Title: My Favourite Player: Jose Calderon
Date: April 6, 2020
Original Source: The Athletic
Synopsis: In my latest for The Athletic Toronto, I wrote about Jose Calderon as my first favorite Raptor and a connection I made to him through a grandfather I never knew.
The Carter Effect only partially applies to me. There is a lesser-known ripple in Toronto Raptors history known as The Calderon Consequence that has had a larger hand in my relationship with the team.
My timeline as a Raptors fan is atypical. I was a hockey-only kid most of my youth. Vince Carter’s 2000 Slam Dunk Contest performance, when I was in Grade 8, was my first real exposure to basketball. It wasn’t until I transitioned out of competitive hockey to play lacrosse and wrestle that I ironically began gravitating toward basketball — I herniated a disc in my back in a wrestling match in Grade 11 and I used that downtime to manage my high school’s basketball team.

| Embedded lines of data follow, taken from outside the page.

theorem exec_dstopen_ok (h : s.dst.ok = true) :
    exec .dstopen s =
      .next { s with dst := { s.dst with isOpen := true, bytes := [] }, opos := 0, phase := .enchdr } := by
  rw [exec, execDstopen, dstOpen, if_pos h]
  rfl

/-- From the command to the decoded grid: its acceptance, SRCOPEN, DECHDR and DECGRID on a well-formed source
(43_orchestration.md R103). -/
theorem run_to_decodedGrid {c : BitVec 8} {fh fv : Bool} {B : Nat} (hb : s.busy = false) (hh : s.host = [.writeCmd c])
    (hd : decode (.command c) = .ok (.convert fh fv)) (hok : s.src.ok = true)
    (hv : (headerOf s.src.bytes).valid = true) (hB : byteWidthOf (headerOf s.src.bytes).format = some B)
    (hc : (headerOf s.src.bytes).width.toNat * (headerOf s.src.bytes).height.toNat ≤ s.gridCells)
    (hl : s.src.bytes.length =
      imageLength (headerOf s.src.bytes).width.toNat (headerOf s.src.bytes).height.toNat B) :
    ∃ t, Sys2Proof.core.run 4 s = .next t ∧ t.grid = t.decodedGrid ∧ t = { s with
      host := [], fh := fh, fv := fv, busy := true, done := false, ok := false, err := .none
      src := { s.src with isOpen := true }, ipos := s.src.bytes.length
      hdr := headerOf s.src.bytes, bytew := BitVec.ofNat 4 B, hv := true, gv := true
      phase := nextStage fh fv .decgrid, grid := t.grid
      pix := t.pix, row := t.row, col := t.col, lane := t.lane, draws := t.draws } := by
  have hn : 8 ≤ s.src.bytes.length := hl ▸ Nat.le_add_right 8 _
  have step1 := step_of_convert hb hh hd
  generalize h1 : State.start { s with host := [] } fh fv = s1 at step1
  have step2 := (step_of_phase (s := s1) .srcopen (by rw [← h1]; rfl) (by rw [← h1]; rfl) (by decide)).trans
    (exec_srcopen_ok (by rw [← h1]; exact hok))
  generalize h2 : { s1 with src := { s1.src with isOpen := true }, ipos := 0, phase := .dechdr } = s2 at step2
  have hs2 : s2.src.bytes = s.src.bytes := by rw [← h2, ← h1]; rfl
  have hcells : s2.gridCells = s.gridCells := by rw [← h2, ← h1]; rfl
  rw [← hs2] at hn hv hB hc hl
  have step3 := (step_of_dechdr (s := s2) (by rw [← h2, ← h1]; rfl) (by rw [← h2]) (by rw [← h2])).trans
    (exec_dechdr_ok (by rw [← h2]) (by rw [← h2]) hn hv hB)
  generalize h3 : { s2 with
      hdr := headerOf s2.src.bytes, bytew := BitVec.ofNat 4 B, hv := true, ipos := 8, phase := .decgrid } = s3 at step3
  have hlen : s3.src.bytes.length = imageLength s3.wd s3.ht s3.bw := by
    rw [← h3]
    exact hl.trans (congrArg _ (toNat_bytew_of_byteWidthOf hB).symm)
  obtain ⟨t, het, ht⟩ := exec_decgrid_ok (s := s3) (by rw [← h3]) (by rw [← h3, ← h2]) (by rw [← h3])
    (by rw [← h3]; exact hc.trans hcells.ge) hlen
  have step4 := (step_of_phase .decgrid (by rw [← h3, ← h2, ← h1]; rfl) (by rw [← h3]) (by decide)).trans het
  refine ⟨t, run_trans (run_trans (run_trans (run_one step1) (run_one step2)) (run_one step3)) (run_one step4), ?_, ?_⟩
  · rw [ht]; rfl
  · rw [ht, ← hlen]
    subst h3 h2 h1
    rfl

/-- From DSTOPEN to the idle block: DSTOPEN, ENCHDR, ENCGRID and CLOSE with a destination that takes the whole image
(43_orchestration.md R102, R103). -/
theorem run_from_dstopen (hh : s.host = []) (hp : s.phase = .dstopen) (hv : s.hv = true) (hg : s.gv = true)
    (hx : s.gridExact) (hok : s.dst.ok = true)
    (hl : ∀ l, s.dst.limit = some l → imageLength s.wd s.ht s.bw ≤ l) :
    ∃ t, Sys2Proof.core.run 4 s = .next t ∧ t = { s with
      src := { s.src with isOpen := false }
      dst := { s.dst with isOpen := false, bytes := headerBytes s.hdr ++ s.payload }
      opos := imageLength s.wd s.ht s.bw, gv := false, ok := decide (s.err = .none), busy := false, done := true
      phase := .idle, grid := []
      pix := t.pix, row := t.row, col := t.col, lane := t.lane, draws := t.draws } := by
  have hn : ∀ l, s.dst.limit = some l → 8 ≤ l := fun l h => (Nat.le_add_right 8 _).trans (hl l h)
  have step1 := (step_of_phase .dstopen hh hp (by decide)).trans (exec_dstopen_ok hok)
  generalize h1 : { s with dst := { s.dst with isOpen := true, bytes := [] }, opos := 0, phase := .enchdr } = s1 at step1
  have h0 : s1.opos = 0 := by rw [← h1]
  have step2 := (step_of_phase .enchdr (by rw [← h1]; exact hh) (by rw [← h1]) (by decide)).trans
    (exec_enchdr_ok (by rw [← h1]; exact hv) (by rw [← h1]) h0
      ((State.takesAll_headerBytes_iff h0 _).mpr (by rw [← h1]; exact hn)))
  generalize h2 : { s1 with
      dst := { s1.dst with bytes := s1.dst.bytes ++ headerBytes s1.hdr }, opos := 8, phase := .encgrid } = s2 at step2
  have h8 : s2.opos = 8 := by rw [← h2]
  obtain ⟨s3, he3, h3⟩ := exec_encgrid_ok (s := s2) (by rw [← h2, ← h1]; exact hg) (by rw [← h2, ← h1]; exact hx)
    (by rw [← h2, ← h1]) h8
    ((State.takesAll_payload_iff h8).mpr fun l h => .inr (by rw [← h2, ← h1] at h ⊢; exact hl l h))
  have step3 := (step_of_phase .encgrid (by rw [← h2, ← h1]; exact hh) (by rw [← h2]) (by decide)).trans he3
  have step4 : step s3 = .next s3.closeStreams.forgetGrid.closeFlags :=
    step_of_phase .close (by rw [h3, ← h2, ← h1]; exact hh) (by rw [h3]) (by decide)
  refine ⟨_, run_trans (run_trans (run_trans (run_one step1) (run_one step2)) (run_one step3)) (run_one step4), ?_⟩
  rw [h3]
  subst h2 h1
  rfl

end

/-- Settles O52: the command's word has no flip, so DSTOPEN follows DECGRID and what is written is the header that was decoded
and the payload of the decoded grid. -/
theorem unflippedConversionCopies : Obligations.UnflippedConversionCopies := by
  intro s hb hh herr
  obtain ⟨hok, hdok, hv, B, hB, hc, hl, hlim⟩ := of_conversionError_eq_none herr
  obtain ⟨t, hrun, hgrid, ht⟩ := run_to_decodedGrid hb hh (decode_encode (.convert false false)) hok hv hB hc hl
  have hthdr : t.hdr = headerOf s.src.bytes := by rw [ht]
  have htw : t.wd = (headerOf s.src.bytes).width.toNat := congrArg (fun h => h.width.toNat) hthdr
  have hth : t.ht = (headerOf s.src.bytes).height.toNat := congrArg (fun h => h.height.toNat) hthdr
  have htbytew : t.bytew = BitVec.ofNat 4 B := by rw [ht]
  have htb : t.bw = B := (congrArg BitVec.toNat htbytew).trans (toNat_bytew_of_byteWidthOf hB)
  have htsrc : t.src.bytes = s.src.bytes := by rw [ht]
  obtain ⟨u, hrun', hu⟩ := run_from_dstopen (s := t) (by rw [ht]) (by rw [ht]; rfl) (by rw [ht]) (by rw [ht])
    (gridExact_of_decodedGrid hgrid rfl) (by rw [ht]; exact hdok)
    (by rw [htw, hth, htb, ht]; exact hlim)
  have huh : u.host = [] := by rw [hu, ht]
  have hup : u.phase = .idle := by rw [hu]
  refine ⟨u, run_trans (run_trans hrun hrun') (run_of_idle huh hup 2), ?_⟩
  have hpay : t.payload = s.src.bytes.drop 8 := by
    rw [payload_of_decodedGrid hgrid rfl rfl (htb.le.trans (byteWidthOf_le hB))
      (by rw [htsrc, htw, hth, htb]; exact hl), htsrc]
  calc u.dst.bytes = headerBytes t.hdr ++ t.payload := by rw [hu]
    _ = s.src.bytes.take 8 ++ s.src.bytes.drop 8 := by
      rw [hthdr, headerBytes_headerOf _ (hl ▸ Nat.le_add_right 8 _), hpay]
    _ = s.src.bytes := List.take_append_drop 8 _

end Sys2Proof.Machine
end

section
/-!
PROOFS. The Transform Engine: FLIPH and FLIPV as whole instructions, and what mirroring does to a grid (42_transform_engine.md).
The four ways to mirror a grid, none, the columns, the rows and both, compose as their flags do under exclusive or; that the
flips are involutions (R93) and commute (R94) is read off from there.
-/

namespace Sys2Proof.Machine

/-! ### The mirrored place -/

/-- The index `i` below `n`, counted from the other end when `flag` is set. -/
def mirrorIndex (flag : Bool) (n i : Nat) : Nat := if flag then n - 1 - i else i

theorem mirrorIndex_lt {n i : Nat} (flag : Bool) (h : i < n) : mirrorIndex flag n i < n := by
  cases flag with
  | false => exact h
  | true => show n - 1 - i < n; omega

theorem mirrorIndex_mirrorIndex {n i : Nat} (a b : Bool) (h : i < n) :
    mirrorIndex a n (mirrorIndex b n i) = mirrorIndex (a ^^ b) n i := by
  cases a with
  | false => rw [Bool.false_xor]; rfl
  | true =>
    cases b with
    | false => rfl
    | true => show n - 1 - (n - 1 - i) = i; omega

/-- The place in `h` rows and `w` columns whose value comes to `p` when the columns (`fh`) and the rows (`fv`) are mirrored
(42_transform_engine.md R90, R91, R94). -/
def mirrorPlace (fh fv : Bool) (h w : Nat) (p : Nat × Nat) : Nat × Nat := (mirrorIndex fv h p.1, mirrorIndex fh w p.2)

That also happened to be Chris Bosh’s rookie year. My first real NBA memory is being late for a Sunday afternoon hockey game for a team I was helping coach because Bosh hit his first career 3 to force overtime against the Houston Rockets. The Raptors would win that game in double overtime. Over the course of that season, I became more engrossed by the Raptors. Not even the Vince Carter trade in 2004-05 could derail the momentum — the NHL was locked out, anyway, and I had managed to not-so-legally run an extra cable line from my dorm’s common room to my residence room so that I could watch every game. Because there was NBA and no NHL, and because basketball was a lot more feasible to play as a broke student in a dorm room than hockey, most of the connections and friendships I made as a freshman were built around basketball.
It wasn’t until the following year, though, that I found “My Guy” in Jose Calderon.